### WHAT YOU HAVE TO DO
What is needed is an exact copy of the lines in the listing below, from the one with "if g.shelf.any (joins" up to and including the one with "0 && !g.inTrap then", with no other lines.

### INPUT MATERIAL
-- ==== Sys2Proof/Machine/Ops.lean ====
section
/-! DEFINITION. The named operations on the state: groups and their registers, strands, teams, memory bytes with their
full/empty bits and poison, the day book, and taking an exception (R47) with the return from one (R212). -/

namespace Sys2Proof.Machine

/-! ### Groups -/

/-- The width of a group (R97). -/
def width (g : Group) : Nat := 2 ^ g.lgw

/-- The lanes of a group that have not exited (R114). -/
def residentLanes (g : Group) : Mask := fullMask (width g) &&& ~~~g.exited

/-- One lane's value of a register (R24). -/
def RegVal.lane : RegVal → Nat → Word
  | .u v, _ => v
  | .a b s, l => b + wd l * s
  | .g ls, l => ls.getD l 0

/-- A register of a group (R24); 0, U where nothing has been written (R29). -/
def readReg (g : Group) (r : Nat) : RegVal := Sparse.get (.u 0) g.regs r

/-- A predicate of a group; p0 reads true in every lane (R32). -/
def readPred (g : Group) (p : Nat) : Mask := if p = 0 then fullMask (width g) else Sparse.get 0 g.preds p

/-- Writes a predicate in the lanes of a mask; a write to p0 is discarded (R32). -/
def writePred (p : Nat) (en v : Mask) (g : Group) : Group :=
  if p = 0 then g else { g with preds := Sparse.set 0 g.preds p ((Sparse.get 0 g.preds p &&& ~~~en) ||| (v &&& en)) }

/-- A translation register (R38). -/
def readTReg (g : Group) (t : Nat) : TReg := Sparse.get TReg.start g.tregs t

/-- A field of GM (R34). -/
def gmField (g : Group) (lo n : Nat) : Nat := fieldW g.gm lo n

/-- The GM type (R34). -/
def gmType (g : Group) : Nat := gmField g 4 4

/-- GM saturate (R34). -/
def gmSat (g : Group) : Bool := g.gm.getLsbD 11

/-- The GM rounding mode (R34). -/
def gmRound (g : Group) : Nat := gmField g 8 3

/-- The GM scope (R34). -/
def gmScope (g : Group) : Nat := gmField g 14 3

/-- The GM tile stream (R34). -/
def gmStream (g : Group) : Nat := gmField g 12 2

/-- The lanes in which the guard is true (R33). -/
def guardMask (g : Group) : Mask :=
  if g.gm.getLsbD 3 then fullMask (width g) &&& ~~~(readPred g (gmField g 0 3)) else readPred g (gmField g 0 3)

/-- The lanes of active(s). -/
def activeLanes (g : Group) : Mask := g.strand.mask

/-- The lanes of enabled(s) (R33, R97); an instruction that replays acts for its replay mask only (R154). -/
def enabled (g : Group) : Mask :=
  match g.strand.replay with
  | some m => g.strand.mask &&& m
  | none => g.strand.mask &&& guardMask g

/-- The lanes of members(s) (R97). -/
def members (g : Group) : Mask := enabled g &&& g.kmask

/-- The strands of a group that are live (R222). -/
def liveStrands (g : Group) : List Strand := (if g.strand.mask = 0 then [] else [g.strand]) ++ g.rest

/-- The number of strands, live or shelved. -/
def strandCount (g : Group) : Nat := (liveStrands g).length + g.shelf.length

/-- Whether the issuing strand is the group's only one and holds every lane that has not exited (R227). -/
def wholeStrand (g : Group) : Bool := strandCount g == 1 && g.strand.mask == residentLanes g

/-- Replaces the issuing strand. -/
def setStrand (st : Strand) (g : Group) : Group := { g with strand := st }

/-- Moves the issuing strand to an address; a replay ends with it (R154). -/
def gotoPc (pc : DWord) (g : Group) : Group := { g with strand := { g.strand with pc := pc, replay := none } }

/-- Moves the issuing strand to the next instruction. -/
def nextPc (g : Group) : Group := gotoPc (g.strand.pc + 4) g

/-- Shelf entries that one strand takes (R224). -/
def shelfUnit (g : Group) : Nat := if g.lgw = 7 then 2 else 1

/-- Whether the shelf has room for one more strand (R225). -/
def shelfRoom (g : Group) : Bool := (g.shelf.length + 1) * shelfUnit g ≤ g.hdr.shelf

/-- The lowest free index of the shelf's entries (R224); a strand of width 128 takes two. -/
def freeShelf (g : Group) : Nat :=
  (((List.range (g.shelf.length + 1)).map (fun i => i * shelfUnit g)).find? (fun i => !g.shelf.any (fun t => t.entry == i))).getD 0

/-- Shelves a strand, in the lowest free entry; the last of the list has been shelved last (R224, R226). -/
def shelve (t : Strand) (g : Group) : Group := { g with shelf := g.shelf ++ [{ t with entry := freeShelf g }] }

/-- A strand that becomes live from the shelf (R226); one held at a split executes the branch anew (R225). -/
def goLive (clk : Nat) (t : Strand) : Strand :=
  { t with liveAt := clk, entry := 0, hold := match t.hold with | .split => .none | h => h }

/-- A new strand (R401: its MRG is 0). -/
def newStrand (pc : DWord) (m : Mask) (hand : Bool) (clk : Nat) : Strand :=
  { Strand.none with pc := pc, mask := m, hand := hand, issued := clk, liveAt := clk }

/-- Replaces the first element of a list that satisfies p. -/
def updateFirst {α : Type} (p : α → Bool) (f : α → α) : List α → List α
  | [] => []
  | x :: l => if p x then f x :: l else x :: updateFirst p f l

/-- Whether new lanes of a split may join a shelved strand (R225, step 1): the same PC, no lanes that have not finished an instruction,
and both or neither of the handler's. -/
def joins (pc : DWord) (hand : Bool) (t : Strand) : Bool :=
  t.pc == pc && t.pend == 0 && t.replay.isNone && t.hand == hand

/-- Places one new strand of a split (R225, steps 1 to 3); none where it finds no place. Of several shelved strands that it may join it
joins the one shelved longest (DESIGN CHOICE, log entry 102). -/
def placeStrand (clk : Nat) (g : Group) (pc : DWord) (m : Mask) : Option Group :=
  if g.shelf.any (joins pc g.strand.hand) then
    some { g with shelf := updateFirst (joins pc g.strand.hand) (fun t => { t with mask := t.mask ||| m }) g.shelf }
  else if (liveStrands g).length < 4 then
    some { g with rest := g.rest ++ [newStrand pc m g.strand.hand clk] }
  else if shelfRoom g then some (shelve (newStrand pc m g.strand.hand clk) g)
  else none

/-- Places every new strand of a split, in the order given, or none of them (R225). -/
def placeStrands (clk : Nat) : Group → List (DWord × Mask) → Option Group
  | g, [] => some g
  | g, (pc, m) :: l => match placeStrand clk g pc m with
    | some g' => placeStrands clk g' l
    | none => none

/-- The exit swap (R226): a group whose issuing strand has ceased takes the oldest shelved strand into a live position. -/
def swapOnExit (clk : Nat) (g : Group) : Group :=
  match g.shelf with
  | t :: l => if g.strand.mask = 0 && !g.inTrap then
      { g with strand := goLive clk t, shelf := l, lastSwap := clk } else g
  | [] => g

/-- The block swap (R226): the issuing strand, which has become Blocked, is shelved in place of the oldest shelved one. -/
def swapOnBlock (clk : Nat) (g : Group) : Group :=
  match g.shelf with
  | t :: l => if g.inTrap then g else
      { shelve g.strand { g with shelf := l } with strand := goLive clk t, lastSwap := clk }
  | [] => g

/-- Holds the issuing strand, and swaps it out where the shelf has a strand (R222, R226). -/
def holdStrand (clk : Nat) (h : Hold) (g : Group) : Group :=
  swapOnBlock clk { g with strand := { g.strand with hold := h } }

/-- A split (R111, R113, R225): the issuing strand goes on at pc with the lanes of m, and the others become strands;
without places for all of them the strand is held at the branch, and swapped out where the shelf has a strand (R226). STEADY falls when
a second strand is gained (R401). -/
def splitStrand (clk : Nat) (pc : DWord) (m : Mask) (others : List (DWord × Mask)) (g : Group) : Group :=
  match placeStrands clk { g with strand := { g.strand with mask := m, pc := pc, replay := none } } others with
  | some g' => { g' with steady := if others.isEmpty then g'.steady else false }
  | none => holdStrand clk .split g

### ANSWER TO THIS PROBLEM
  if g.shelf.any (joins pc g.strand.hand) then
    some { g with shelf := updateFirst (joins pc g.strand.hand) (fun t => { t with mask := t.mask ||| m }) g.shelf }
  else if (liveStrands g).length < 4 then
    some { g with rest := g.rest ++ [newStrand pc m g.strand.hand clk] }
  else if shelfRoom g then some (shelve (newStrand pc m g.strand.hand clk) g)
  else none

/-- Places every new strand of a split, in the order given, or none of them (R225). -/
def placeStrands (clk : Nat) : Group → List (DWord × Mask) → Option Group
  | g, [] => some g
  | g, (pc, m) :: l => match placeStrand clk g pc m with
    | some g' => placeStrands clk g' l
    | none => none

/-- The exit swap (R226): a group whose issuing strand has ceased takes the oldest shelved strand into a live position. -/
def swapOnExit (clk : Nat) (g : Group) : Group :=
  match g.shelf with
  | t :: l => if g.strand.mask = 0 && !g.inTrap then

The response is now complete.